Погружение в бездны разума - [2]

Шрифт
Интервал

Разумеется, ничто не мешало мне повернуться и уйти, однако не хотелось оставлять Ефима в лапах крупного бизнеса, да и любопытство опять-таки, любопытство… Ну сами представьте: услышать человеческие мысли, погрузиться в таинственную бездну разума… Не каждый день, согласитесь, выпадает такая возможность.

Заменить настоящий индикатор дыма, укреплённый аккурат над рабочим столом Тохи, на изделие Голокоста труда не составило — и первое прослушивание тайных помыслов начальника отдела состоялось в тот же день сразу после обеденного перерыва.

* * *

На стеклянном столике для чаепитий в кабинете Мирона утвердился репродуктор времён Великой Победы над Германией — точнее, корпус от репродуктора, а что там содержалось внутри, известно лишь Ефиму Григорьевичу Голокосту. Хотелось бы знать, откуда он берёт такие древности!

Честно говоря, было ещё и неловко. Я человек старых убеждений, отступать от них не собираюсь. Подслушивать, равно как и подглядывать, занятие, на мой взгляд, глубоко интимное. А предаваться этому втроём… Ну не знаю! Групповуха какая-то…

Вскоре к неловкости добавилась и досада: подслушивать оказалось невероятно скучно. Сначала Антон Андронович Негрелый вникал в какой-то договор, кое-что из него зачитывая — то ли мысленно, то ли вслух, трудно сказать. Изредка тягомотину эту оживляли редкие матерные вкрапления.

Качество звука — отвратительное! Чуть лучше первого фонографа и, пожалуй, чуть хуже граммофона. Какие-то потрескивания, поквакивания, взвизги иглы по заезженной бороздке.

Потом Антону Андроновичу позвонили. Начался долгий и занудный деловой разговор.

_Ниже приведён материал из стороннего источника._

/-- `DEC.RUN4` (R136): after one, two and three symbols of the alphabet `dec_acc` is their codes from bit 7
down and zeros (R30, D5 of R31), the fourth gives exactly one byte; a run cut by a symbol outside the
alphabet gives none, stops at that symbol's place and keeps those codes in `dec_acc`. -/
def Obligations.DecRunEmitsOneByte : Prop :=
  (∀ (s : State) (c0 c1 c2 : Code), s.decSt = .run → s.decCur = 0 → s.byteSinkReady = true →
    play s [.decSym (codeToSymbol Config.sym c0)] = { s with decAcc := c0 ++ 0#6, decCur := 1 } ∧
    play s [.decSym (codeToSymbol Config.sym c0), .decSym (codeToSymbol Config.sym c1)] =
      { s with decAcc := c0 ++ c1 ++ 0#4, decCur := 2 } ∧
    play s [.decSym (codeToSymbol Config.sym c0), .decSym (codeToSymbol Config.sym c1),
        .decSym (codeToSymbol Config.sym c2)] =
      { s with decAcc := c0 ++ c1 ++ c2 ++ 0#2, decCur := 3 }) ∧
  (∀ (s : State) (c0 c1 c2 c3 : Code), s.decSt = .run → s.decCur = 0 → s.byteSinkReady = true →
    play s (decRunEvents (codeToSymbol Config.sym c0) (codeToSymbol Config.sym c1)
        (codeToSymbol Config.sym c2) (codeToSymbol Config.sym c3)) =
      { s with decOut := s.decOut ++ [pack c0 c1 c2 c3], decAcc := c0 ++ c1 ++ c2 ++ 0#2, decCur := 0 }) ∧
  (∀ (s : State) (good rest : List CP) (x : CP),
    s.decSt = .run → s.decCur = 0 → s.byteSinkReady = true →
    good.all (inAlphabet Config.sym) = true → inAlphabet Config.sym x = false →
    good.length + 1 + rest.length = 4 →
    (play s ((good ++ x :: rest).map .decSym)).decSt = .fail ∧
    (play s ((good ++ x :: rest).map .decSym)).decErr = .invalidSymbol ∧
    (play s ((good ++ x :: rest).map .decSym)).decCur = BitVec.ofNat 2 good.length ∧
    (play s ((good ++ x :: rest).map .decSym)).decAcc = (play s (good.map .decSym)).decAcc ∧
    (play s ((good ++ x :: rest).map .decSym)).decOut = s.decOut)

/-- An encode pass over any bytes is accepted event by event, emits `enc` of them and ends with success
(R152). -/
def Obligations.EncodePassYieldsEnc : Prop :=
  ∀ (s : State) (bytes : List Byte), s.encSt ≠ .run →
    allAccepted s (encPassEvents bytes) = true ∧
    play s (encPassEvents bytes) = { s with
      encSt := .done, encErr := .none, encCur := 0, encVld := false
      encByte := bytes.getLast?.getD s.encByte
      encOut := s.encOut ++ encodeStream Config.sym bytes }

/-- A pass cut short anywhere has emitted as many elements of `enc` as it had `EMIT` steps (R152). -/
def Obligations.CutShortEncodePassYieldsAPrefix : Prop :=
  ∀ (s : State) (bytes : List Byte) (k : Nat), s.encSt ≠ .run →
    (play s ((encPassEvents bytes).take k)).encOut = s.encOut ++
      (encodeStream Config.sym bytes).take (((encPassEvents bytes).take k).count .encEmit)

Мирон сопел, хмурился, наконец не выдержал:

— Мысли — где?

— Словами глушатся, — как бы извиняясь, пояснил Голокост. — Верещанье… мяуканье… Слышите? Это и есть мысли… Вернее, обрывки мыслей… или даже отзвуки…

— Слова убрать?

Голокост пожал острыми плечами.

— Как же их уберёшь, если он в данный момент говорит?

— Что делать?

— Подождём, когда замолчит… отвлечётся от дел…

Ждать пришлось долго.

— Ага… Вроде чай ему принесли… — пробормотал Мирон. — Кажется, сейчас думать начнёт… Ну-ка, ну-ка…

Замерли в предвкушении.

Что-то шипело и потрескивало. Затем переливисто взвизгнуло, словно плёнку на старом магнитофоне быстро перемотали.

— Уомпл… — всплыло огромным пузырём из морских глубин.

Мы ошалело переглянулись.

— Графиня… — безразлично произнёс голос Тохи Негрелого. Помолчал — и ещё раз с той же вялой интонацией: — Графиня… Графиня-графиня… Ну и что?..

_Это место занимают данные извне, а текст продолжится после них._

-- ==== Sys2Proof/Tests/Slice0.lean ====
section
/-! SUPPORT. Tests of single definitions, with expected values from spec/95_test_vectors.md and the worked
examples of the rules, and for every statement with hypotheses a witness that something meets them. -/

namespace Sys2Proof.Tests

open Sys2Proof Sys2Proof.Machine

/-- The table `SYM_B4` of spec/95_test_vectors.md, with `CPW = 21` as there. -/
def symB4 : SymTable 21 := ⟨0x30, 0x31, 0x32, 0x33⟩

/-- The table `SYM_WIDE` of spec/95_test_vectors.md. -/
def symWide : SymTable 21 := ⟨0x3042, 0x3044, 0x3046, 0x3048⟩

/-- An encoder state in the notation `(st, err, cur, vld, byte)` of spec/95_test_vectors.md. -/
def encAt (st : Status) (err : ErrKind) (cur : Code) (vld : Bool) (byte : Byte) : State :=
  { State.reset with encSt := st, encErr := err, encCur := cur, encVld := vld, encByte := byte }

/-- A decoder state in the notation `(st, err, cur, acc)` of spec/95_test_vectors.md. -/
def decAt (st : Status) (err : ErrKind) (cur : Code) (acc : Byte) : State :=
  { State.reset with decSt := st, decErr := err, decCur := cur, decAcc := acc }

/-- The same state with a byte sink that takes nothing. -/
def blocked (s : State) : State := { s with byteSinkReady := false }

/-- The same state with these acts of the host to come. -/
def withHost (s : State) (acts : List HostAct) : State := { s with host := acts }

/-! ## Well-formedness: one ill-formed term for each check -/

/-- R203: a table with any two equal entries is refused, whichever two they are. -/
theorem test_wf_table : symB4.WellFormed ∧ symWide.WellFormed ∧
    ¬ (SymTable.mk 1 1 2 (3 : BitVec 21)).WellFormed ∧ ¬ (SymTable.mk 1 2 1 (3 : BitVec 21)).WellFormed ∧
    ¬ (SymTable.mk 1 2 3 (1 : BitVec 21)).WellFormed ∧ ¬ (SymTable.mk 1 2 2 (3 : BitVec 21)).WellFormed ∧
    ¬ (SymTable.mk 1 2 3 (2 : BitVec 21)).WellFormed ∧ ¬ (SymTable.mk 1 2 3 (3 : BitVec 21)).WellFormed :=
  ⟨by decide, by decide, by decide, by decide, by decide, by decide, by decide, by decide⟩

/-- Section 2.8: the reserved words of `ENC_EW`. -/
theorem test_wf_encWord : ((PortWord.encEw 0x300).wellFormed || (PortWord.encEw 0x500).wellFormed ||
    (PortWord.encEw 0x600).wellFormed || (PortWord.encEw 0x700).wellFormed ||
    (PortWord.encEw 0x7FF).wellFormed) = false ∧ (PortWord.encEw 0x4FF).wellFormed = true := by decide

/-- Section 2.8: the reserved words of `DEC_EW`. -/
theorem test_wf_decWord : ((PortWord.decEw (tableDecWord 0xA00000)).wellFormed ||
    (PortWord.decEw (tableDecWord 0xC00000)).wellFormed || (PortWord.decEw (tableDecWord 0xE00000)).wellFormed ||
    (PortWord.decEw (tableDecWord 0xFFFFFF)).wellFormed) = false ∧
    (PortWord.decEw (tableDecWord 0x1FFFFF)).wellFormed = true := by decide

/-! ## Decoding: each constructor from a word written out from R74 to R77, R86 and section 2.8 -/

theorem test_decode_encPut : decode (.encEw 0b000_01001011) = .ok (.encPut 0x4B) := rfl
theorem test_decode_encEnd : decode (.encEw 0b001_10100101) = .ok .encEnd := rfl
theorem test_decode_encIofail : decode (.encEw 0b010_00000000) = .ok .encIofail := rfl
theorem test_decode_encStart : decode (.encEw 0b100_11111111) = .ok .encStart := rfl
theorem test_decode_encEmit : decode .symbolTaken = .ok .encEmit := rfl
/-- 21 bits taken to the width of the build. -/
theorem test_decode_decSym : decodeTableWord 24 0b000_100001111111111111111 =
    some (.decSym ((0x10FFFF : BitVec 21).setWidth Config.cpw)) := rfl
theorem test_decode_decEnd : decodeTableWord 24 0b001_000000000000000000000 = some .decEnd := rfl
theorem test_decode_decIofail : decodeTableWord 24 0b010_000000000000000000000 = some .decIofail := rfl
theorem test_decode_decBad : decodeTableWord 24 0b011_000000000000000000000 = some .decBad := rfl
theorem test_decode_decStart : decodeTableWord 24 0b100_000000000000000110001 = some .decStart := rfl
theorem test_decode_lutC2s : decode (.c2sIn 0b10) = .ok (.lutC2s 2) := rfl
theorem test_decode_lutS2c : decodeTableWord 21 0b000000011000001000010 = some (.lutS2c 0x3042) := rfl

/-- R75: with any `CPW` the kind is the three wires above the symbol value's. -/
theorem test_decode_decWires (x : CP) : decode (.decEw (decWordOfBits (0b000#3 ++ x))) = .ok (.decSym x) ∧
    decode (.decEw (decWordOfBits (0b100#3 ++ x))) = .ok .decStart := by
  simp [decode, decodeDec]

/-- Section 2.8: reserved words are named as such. -/
theorem test_decode_reserved : decode (.encEw 0x5FF) = .error (.reservedEncKind 5) ∧
    decode (.decEw (tableDecWord 0xFFFFFF)) = .error (.reservedDecKind 7) := ⟨rfl, rfl⟩

/-- The encoder writes the words of the programs P1 and P2. -/
theorem test_encode_words : encode .encStart = .encEw 0x400 ∧ encode (.encPut 0x48) = .encEw 0x048 ∧
    encode .encEnd = .encEw 0x100 ∧ encode .encIofail = .encEw 0x200 ∧
    encode .decStart = .decEw ⟨4, 0⟩ ∧ encode (.decSym 0x31) = .decEw ⟨0, 0x31⟩ ∧
    encode .decEnd = .decEw ⟨1, 0⟩ ∧ encode .decIofail = .decEw ⟨2, 0⟩ ∧
    encode .decBad = .decEw ⟨3, 0⟩ := ⟨rfl, rfl, rfl, rfl, rfl, rfl, rfl, rfl, rfl⟩

/-- The match values of R86, read as table words. -/
theorem test_decodeTableWord : decodeTableWord 16 0x000 = some (.encPut 0) ∧
    decodeTableWord 16 0x100 = some .encEnd ∧ decodeTableWord 16 0x400 = some .encStart ∧
    decodeTableWord 24 0x000000 = some (.decSym ((0 : BitVec 21).setWidth Config.cpw)) ∧ decodeTableWord 24 0x600000 = some .decBad ∧
    decodeTableWord 8 2 = some (.lutC2s 2) ∧ decodeTableWord 21 0x30 = some (.lutS2c 0x30) ∧
    decodeTableWord 16 0x300 = none ∧ decodeTableWord 16 0x800 = none :=
  ⟨rfl, rfl, rfl, rfl, rfl, rfl, rfl, rfl, rfl⟩

/-- A START word placed after reset opens a pass in the very next step (R110). -/
theorem test_withFetchWord :
    step (State.reset.withFetchWord 16 0x400) = .next (encAt .run .none 0 false 0) ∧
    step (State.reset.withFetchWord 24 0x800000) = .next (decAt .run .none 0 0) := ⟨rfl, rfl⟩

/-! ## The data path, sections 2.1, 2.2 and 2.5 -/

/-- Section 2.1, hits and misses of the symbol-to-code look-up. -/
theorem test_s2c_vectors : symbolToCode symB4 0x32 = some 2 ∧ symbolToCode symB4 0x34 = none ∧
    symbolToCode symB4 0x2F = none ∧ symbolToCode symB4 0x0A = none ∧ symbolToCode symB4 0x20 = none ∧
    symbolToCode symB4 0x100030 = none ∧ symbolToCode symWide 0x3046 = some 2 ∧
    symbolToCode symWide 0x3043 = none ∧ symbolToCode symWide 0x42 = none ∧
    codeToSymbol symWide 1 = 0x3044 ∧ s2cWord 0 (symbolToCode symB4 0x32) = 0b110 := by decide

/-- Section 2.2: the bytes that tell group order and bit order apart. -/
theorem test_encodeByte_vectors : encodeByte symB4 0x4B = [0x31, 0x30, 0x32, 0x33] ∧
    encodeByte symB4 0x01 = [0x30, 0x30, 0x30, 0x31] ∧ encodeByte symB4 0x40 = [0x31, 0x30, 0x30, 0x30] ∧
    encodeByte symB4 0x80 = [0x32, 0x30, 0x30, 0x30] ∧
    encodeByte symWide 0xE4 = [0x3048, 0x3046, 0x3044, 0x3042] := by decide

— Какая графиня? — возмутился Мирон.

— Уомпл… — словно бы в ответ прозвучало из репродуктора.

— Дело вот в чём… — поспешил растолковать готовый к услугам Голокост. — При мышлении каждое слово не воспроизводится… Иначе бы мы думали крайне медленно… Понимаете, мозг как бы использует свою собственную стенографию…

В репродукторе заливисто всхохотнуло.

— Вот… — сказал Ефим. — Вот это оно и есть… Мы ведь о мысли как говорим обычно? Скользнула, мелькнула…

— Так это у него — что? В голове такое?

Голокост виновато развёл руками.

— У каждого…

— Но-но!.. — грозно предостерёг Мирон. — У каждого… — неодобрительно покосился на репродуктор. — А медленнее прокрутить?

Ефим взялся за верньер из окаменевшей коричневой пластмассы и что-то там увернул, нечаянно поймав момент, когда допотопное устройство вновь испустило истерический девичий хохот. Прерывистые взвизги замедлились, обратились в басовитую позевоту.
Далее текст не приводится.